@[simp] theorem State.sized_domainTrap {mask : Mask} {detail : DWord} : (s.domainTrap mask detail).Sized := by
  simp [State.domainTrap, h]

@[simp] theorem State.sized_consumePoison {dom core : Nat} {r : WatchRef} {sub addr : Nat} :
    (s.consumePoison dom core r sub addr).Sized := by simp [State.consumePoison, h]

@[simp] theorem State.sized_parityKill : s.parityKill.Sized := by simp [State.parityKill, h]

@[simp] theorem State.sized_enter {g : Option Nat} {maj : Nat} {k : State → Out} (hk : Out.Sized (k s)) :
    Out.Sized (s.enter g maj k) := by
  unfold State.enter
  (repeat' split) <;> simp [h, hk]

@[simp] theorem State.sized_vecFront {m : Mask} {srcs : List Src} : CheckSized (s.vecFront m srcs) := by
  simp only [State.vecFront]
  (repeat' split) <;> simp [h]

@[simp] theorem State.sized_uniFront {srcs : List Src} : CheckSized (s.uniFront srcs) := by
  unfold State.uniFront
  split <;> simp [h]

@[simp] theorem State.sized_sendReq {e : PageReq} : (s.sendReq e).Sized := by
  unfold State.sendReq
  extract_lets size tail head va
  split
  · exact h
  split
  · exact h
  · extract_lets u
    have hu : u.Sized := (State.sized_setReg _ _ _).2 (State.sized_write h _ _)
    clear_value u
    exact hu

@[simp] theorem State.sized_sendReqs {dom : Nat} : (s.sendReqs dom).Sized := by simp +contextual [State.sendReqs, h]

@[simp] theorem State.sized_pageReq {dom vpage : Nat} {write engine : Bool} {w : Waiter} :
    (s.pageReq dom vpage write engine w).Sized := by
  unfold State.pageReq
  (repeat' split) <;> simp [h]

@[simp] theorem State.sized_holdPage {dom vpage : Nat} {write : Bool} : (s.holdPage dom vpage write).Sized := by
  simp [State.holdPage, h]

@[simp] theorem State.sized_unmappedPage {r : WatchRef} {key : Nat} : (s.unmappedPage r key).Sized := by
  simp [State.unmappedPage, h]

@[simp] theorem State.sized_writeThrough {k : Nat} {bs : List Byte} : (s.writeThrough k bs).Sized := by
  simp [State.writeThrough, State.sized_putThrough, h]

@[simp] theorem State.sized_writeOpen {dom va : Nat} {bs : List (Option Byte)} : (s.writeOpen dom va bs).Sized :=
  State.sized_vwrite h _ _ _ _

@[simp] theorem State.sized_saveGate {launch gang : Nat} {ref : WatchRef} {d : GateDesc} {v : Watch} :
    (s.saveGate launch gang ref d v).Sized := by
  simp [State.saveGate, h]

@[simp] theorem State.sized_saveGates {w : Watch} : (s.saveGates w).Sized := by simp +contextual [State.saveGates, h]

@[simp] theorem State.sized_writeImage {l : Launch} {g : Gang} : (s.writeImage l g).Sized := by
  simp +contextual [State.writeImage, h]

omit h in
@[simp] theorem State.sized_moveBlocks {f t fa ta : Nat → Nat} {bytes rows : Nat} :
    ∀ {b : Nat} {s : State}, s.Sized → (s.moveBlocks f t fa ta bytes rows b).Sized
  | 0, _, h => h
  | _ + 1, _, h => by
    rw [State.moveBlocks, State.sized_moveRows, State.sized_moveBytes]
    exact State.sized_moveBlocks h

theorem State.imagesOf_sound {launch idx : Nat} {joined : Bool} : ∀ w ∈ s.imagesOf launch idx joined, w.sound := by
  have hi : ∀ w ∈ ((s.watches.filter (fun w => w.of launch idx)).map (Watch.image · joined)), w.sound :=
    forall_mem_map (P := Watch.sound) (fun w hw => h.watches w (List.mem_of_mem_filter hw)) fun w hw => Watch.image_sound hw
  refine List.foldlRecOn (motive := fun ws : List Watch => ∀ w ∈ ws, w.sound) _ _ (by simp) fun ws hws v hv w hw => ?_
  obtain rfl | hw := mem_insertBy hw
  · exact hi w hv
  · exact hws w hw

@[simp] theorem State.sized_saveGang {launch idx : Nat} {joined : Bool} : (s.saveGang launch idx joined).Sized := by
  unfold State.saveGang
  split
  · next g l _ _ =>
    split
    · exact h
    extract_lets s1 g1 g2 s2 s3 s4
    have h1 : s1.Sized := (State.sized_flushCounts _ _).2 h
    have h2 : s2.Sized := by
      simp only [s2]
      split
      · exact h1
      · exact (State.sized_nextSeq _ _).2 h1
    have h3 : s3.Sized := State.sized_keepWatches h2 _
    exact State.sized_writeImage (State.sized_modGang (State.sized_moveBlocks (by exact h3)) fun _ _ => by exact State.imagesOf_sound h1)
  · exact h

@[simp] theorem State.sized_writeArrivals {g : Gang} {r : LaunchRec} {old new : Watch} : (s.writeArrivals g r old new).Sized := by
  unfold State.writeArrivals
  split
  · exact h
  · refine State.sized_foldl (fun _ _ hu => State.sized_foldl (fun _ _ hv => ?_) _ hu) _ h
    split
    · exact State.sized_write hv _ _
    · exact hv

theorem State.sized_intoImage {w : WatchRef} {f : Watch → Watch} (hf : ∀ w, w.sound → (f w).sound) : (s.intoImage w f).Sized := by
  have ht : (s.modWatchOrImage w f).Sized := State.sized_modWatchOrImage h hf
  unfold State.intoImage
  dsimp only
  split
  · split
    · split
      · exact ht
      · exact State.sized_writeArrivals ht
    · exact ht
  · exact ht

@[simp] theorem State.sized_restoreRows {r : LaunchRec} {g : Gang} {x : Altered} : (s.restoreRows r g x).Sized := by
  unfold State.restoreRows
  refine State.sized_foldl (fun u b hu => ?_) _ h
  extract_lets at_ u1
  have h1 : u1.Sized := State.sized_foldl (fun _ _ hv => by exact hv) _ hu
  refine State.sized_foldl (fun v i hv => ?_) _ h1
  extract_lets y k v1 w
  have hv1 : v1.Sized := State.sized_foldl (fun a c ha => (State.sized_setCell a k c _).2 ha) _ hv
  split
  · exact (State.sized_setRow _ _ _).2 hv1
  · exact hv1

end

end Sys2Proof.Machine

namespace Sys2Proof.Machine

/-! ### Control flow, gates, ports and tasks -/

section

variable {s : State} (h : s.Sized)

include h

@[simp] theorem State.sized_pollJoin {r : WatchRef} : (s.pollJoin r).Sized := by
  have h1 : (s.modGang r.launch r.gang fun g => { g with jgen := g.jgen + 1 }).Sized := by simp [h]
  unfold State.pollJoin
  extract_lets inGang at_
  split
  · exact h
  split
  · split
    · exact State.sized_mapWatches h1 fun w hw => Watch.sound_ite (Watch.release_sound hw) hw
    · exact State.sized_saveGang h1
  · exact h

@[simp] theorem State.sized_pollYieldb {r : WatchRef} : (s.pollYieldb r).Sized := by
  unfold State.pollYieldb
  extract_lets inGang at_
  split
  · split
    · exact State.sized_mapWatches h fun w hw => Watch.sound_ite (Watch.release_sound hw) hw
    split
    · exact State.sized_saveGang h
    · exact h
  · exact h

@[simp] theorem State.sized_pollGang {r : WatchRef} : (s.pollGang r).Sized :=
  State.sized_pollYieldb (State.sized_pollJoin (State.sized_pollBarrier h r))

@[simp] theorem State.sized_fetchFault {addr : DWord} {k : FetchFault} : (s.fetchFault addr k).Sized := by
  unfold State.fetchFault
  split <;> simp [h]

@[simp] theorem State.sized_noWord {addr : DWord} {x : Word8} : (s.noWord addr x).Sized := by
  unfold State.noWord
  split <;> simp [h]

@[simp] theorem State.sized_layoutTrap {d : Nat} : (s.layoutTrap d).Sized := by simp [State.layoutTrap, h]

@[simp] theorem State.sized_words8 {entry va : DWord} {n : Nat} : Got.Sized (s.words8 entry va n) := by
  induction n generalizing va with
  | zero => exact Got.sized_ok _
  | succ n ih =>
    unfold State.words8
    split
    · split
      · exact Got.sized_ok _
      · next t e => exact (Got.sized_stop t).2 (ih t e)
    · simp [h]

@[simp] theorem State.sized_rejoinEntry {idx : BitVec 16} : Got.Sized (s.rejoinEntry idx) := by
  unfold State.rejoinEntry
  split
  · simp [h]
  · dsimp only
    split
    · next t e => exact (Got.sized_stop t).2 (State.sized_words8 h t e)
    · split <;> simp [h]

@[simp] theorem State.sized_settle : s.settle.Sized := by
  unfold State.settle
  dsimp only
  split
  · exact State.sized_pollGang (State.sized_endCtx h)
  split
  · exact State.sized_pollGang (State.sized_mapCtx h (Watch.dropSplit_sound h.ctx))
  · exact State.sized_mapCtx h (Watch.redirect_sound h.ctx)

/-- A watch in place of the one in focus, and what follows a control instruction. -/
theorem State.sized_settleCtx {w : Watch} (hw : w.sound) : ({ s with ctx := w } : State).settle.Sized :=
  State.sized_settle (State.sized_withCtx h hw)

@[simp] theorem State.sized_layoutReads {ms : List (Mask × List Nat)} {k : Out} (hk : Out.Sized k) :
    Out.Sized (s.layoutReads ms k) := by simp [State.layoutReads, h, hk]

@[simp] theorem State.sized_spillOr {t : State} {detail : DWord} (ht : t.Sized) : Out.Sized (s.spillOr t detail) := by
  simp [State.spillOr, h, ht]

@[simp] theorem State.sized_openIf {k : BitVec 3} {disp : BitVec 24} {origin : Bool} : Out.Sized (s.openIf k disp origin) := by
  refine Out.sized_ite (by simp [h]) (State.sized_spillOr h ?_)
  rw [State.sized_setPc]
  refine State.sized_withCtx h (Watch.addNest_sound (Watch.sound_withRecs h.ctx fun r hr => ?_) _ _)
  obtain rfl | hr := List.mem_cons.1 hr
  · exact Watch.newRegion_sound h.ctx
  · exact Watch.sound_recs h.ctx r hr

@[simp] theorem State.sized_splitOff {t e : Mask} {resume rejoin child : DWord} :
    Out.Sized (s.splitOff t e resume rejoin child) := by
  have hw := Watch.sound_iff.1 h.ctx
  unfold State.splitOff
  extract_lets w id r sp0 sp c u v
  have hsp : sp.sound := Split.sound_withRecs hw.sp fun q hq => by
    obtain rfl | hq := List.mem_cons.1 hq
    · exact Watch.newRegion_sound h.ctx
    · exact Watch.sound_recs h.ctx q hq
  have hu : u.sound := Watch.mapLanes_sound h.ctx fun i l hl => by split <;> exact hl
  have hv : v.sound := Watch.sound_withSibs (Watch.sound_withSp hu hsp) fun p hp => by
    obtain rfl | hp := List.mem_cons.1 hp
    · exact hsp
    · exact hw.sibs p hp
  exact State.sized_spillOr h ((State.sized_setPc _ _).2 (State.sized_withCtx h hv))

@[simp] theorem sized_execIfs {k : BitVec 3} {disp : BitVec 24} : Out.Sized (execIfs k disp s) := by
  refine State.sized_enter h ?_
  dsimp only
  (repeat' split) <;> simp [h]

@[simp] theorem sized_execElseArm {disp : BitVec 24} : Out.Sized (execElseArm disp s) := by
  refine State.sized_enter h ?_
  dsimp only
  have hrs := Watch.sound_recs h.ctx
  split
  · next r rs e =>
    rw [e] at hrs
    have hr : r.sound := hrs r List.mem_cons_self
    refine Out.sized_ite (by simp [h]) (Out.sized_ite (Out.sized_ite (by simp [h]) ?_) (by simp [h]))
    have hv : ((s.ctx.addNest r.arm0 1).subNest r.arm1).sound := Watch.subNest_sound (Watch.addNest_sound h.ctx _ _) _
    rw [Out.sized_next]
    refine State.sized_settle ((State.sized_setPc _ _).2 (State.sized_withCtx h (Watch.sound_withSp hv ⟨hr.2.2, fun q hq => ?_, ?_⟩)))
    · obtain rfl | hq := List.mem_cons.1 hq
      · exact hr
      · exact hrs q (List.mem_cons_of_mem _ hq)
    · exact Watch.sound_frames hv
  · simp [h]

@[simp] theorem sized_execRejoin {entry : BitVec 16} : Out.Sized (execRejoin entry s) := by
  refine State.sized_enter h ?_
  dsimp only
  have hrs := Watch.sound_recs h.ctx
  split
  · simp [h]
  next r rs e =>
  rw [e] at hrs
  refine Out.sized_ite (by simp [h]) (sized_andThen (State.sized_rejoinEntry h) fun e => ?_)
  refine Out.sized_ite (by simp [h]) (State.sized_layoutReads h (Out.sized_ite ?_ ?_))
  · rw [Out.sized_next]
    exact State.sized_settleCtx h (Watch.closeRegion_sound (Watch.layoutArms_sound h.ctx _ _ _ _) (hrs r List.mem_cons_self) _)
  split
  · rw [Out.sized_next]
    exact State.sized_settleCtx h (Watch.mergeTwins_sound h.ctx _ _ _ _ _)
  · simp [h]

@[simp] theorem sized_execEndloop {k : BitVec 3} {disp : BitVec 24} {entry : BitVec 16} :
    Out.Sized (execEndloop k disp entry s) := by
  refine State.sized_enter h ?_
  have hrs := Watch.sound_recs h.ctx
  split
  · simp [h]
  next r rs e =>
  rw [e] at hrs
  refine Out.sized_ite (by simp [h]) (sized_andThen (State.sized_rejoinEntry h) fun e => ?_)
  refine Out.sized_ite (by simp [h]) (Out.sized_ite (by simp [h]) (State.sized_layoutReads h ?_))
  rw [Out.sized_next]
  exact State.sized_settleCtx h (Watch.endIteration_sound h.ctx (hrs r List.mem_cons_self) _ _ _)

@[simp] theorem State.sized_depart {k : BitVec 3} {entry : BitVec 16} {brk : Bool} : Out.Sized (s.depart k entry brk) := by
  unfold State.depart
  split
  · simp [h]
  refine sized_andThen (State.sized_rejoinEntry h) fun e => Out.sized_ite (by simp [h]) (State.sized_layoutReads h ?_)
  extract_lets w recs
  have hw : w.sound := Watch.addNest_sound (Watch.layout_sound h.ctx _ _ _) _ _
  have hr : ∀ r ∈ recs, r.sound := forall_mem_mapFrom (Watch.sound_recs hw) (fun i q hq => by (repeat' split) <;> exact hq) 0
  rw [Out.sized_next]
  exact State.sized_settle ((State.sized_advance _ _).2 (State.sized_withCtx h (Watch.sound_withRecs hw hr)))

@[simp] theorem State.sized_topReads {n m : Nat} {k : Out} (hk : Out.Sized k) : Out.Sized (s.topReads n m k) := by
  simp [State.topReads, h, hk]

@[simp] theorem State.sized_callTo {target : DWord} {n m b : Nat} : Out.Sized (s.callTo target n m b) := by
  refine Out.sized_ite (by simp [h]) (Out.sized_ite (by simp [h]) (State.sized_topReads h (Out.sized_ite ?_ (by simp [h]))))
  rw [Out.sized_next]
  exact State.sized_withCtx h (Watch.call_sound h.ctx)

@[simp] theorem sized_execCall {n : BitVec 7} {disp : BitVec 24} {m b : BitVec 8} : Out.Sized (execCall n disp m b s) := by
  refine State.sized_enter h ?_
  (repeat' split) <;> simp [h]

@[simp] theorem sized_execCalli {n : BitVec 7} {age : BitVec 4} {m b : BitVec 8} : Out.Sized (execCalli n age m b s) := by
  refine State.sized_enter h ?_
  (repeat' split) <;> simp [h]

@[simp] theorem sized_execRet {n : BitVec 7} {m : BitVec 8} : Out.Sized (execRet n m s) := by
  refine State.sized_enter h ?_
  have hfs := Watch.sound_frames h.ctx
  split
  · simp [h]
  next f below e =>
  rw [e] at hfs
  refine Out.sized_ite (by simp [h]) (Out.sized_ite (by simp [h]) (State.sized_topReads h ?_))
  rw [Out.sized_next]
  exact State.sized_settle (State.sized_mapCtx h
    (Watch.returnWith_sound h.ctx (hfs f List.mem_cons_self) fun g hg => hfs g (List.mem_cons_of_mem _ hg)))

@[simp] theorem sized_execTrap {k : BitVec 3} {code : BitVec 16} : Out.Sized (execTrap k code s) := by
  refine State.sized_enter h ?_
  (repeat' split) <;> simp [h]

@[simp] theorem State.sized_returnFromTrap {next : Bool} : Out.Sized (s.returnFromTrap next) := by
  have hfs := Watch.sound_frames h.ctx
  unfold State.returnFromTrap
  split
  · simp [h]
  next f below e =>
  rw [e] at hfs
  split
  · simp [h]
  next hk =>
  refine Out.sized_ite (by simp [h]) ?_
  rw [Out.sized_next]
  exact State.sized_settle (State.sized_mapCtx h (Watch.exitHandler_sound h.ctx (hfs f List.mem_cons_self) (not_not.1 hk)
    fun g hg => hfs g (List.mem_cons_of_mem _ hg)))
* * * * *
_WHAT IS REQUIRED_: Output exactly the leading lines of the data, up to and including the line marked by "simp [State.parityKill, h]".

_RESULT OF THE TASK_:
@[simp] theorem State.sized_domainTrap {mask : Mask} {detail : DWord} : (s.domainTrap mask detail).Sized := by
  simp [State.domainTrap, h]

@[simp] theorem State.sized_consumePoison {dom core : Nat} {r : WatchRef} {sub addr : Nat} :
    (s.consumePoison dom core r sub addr).Sized := by simp [State.consumePoison, h]

@[simp] theorem State.sized_parityKill : s.parityKill.Sized := by simp [State.parityKill, h]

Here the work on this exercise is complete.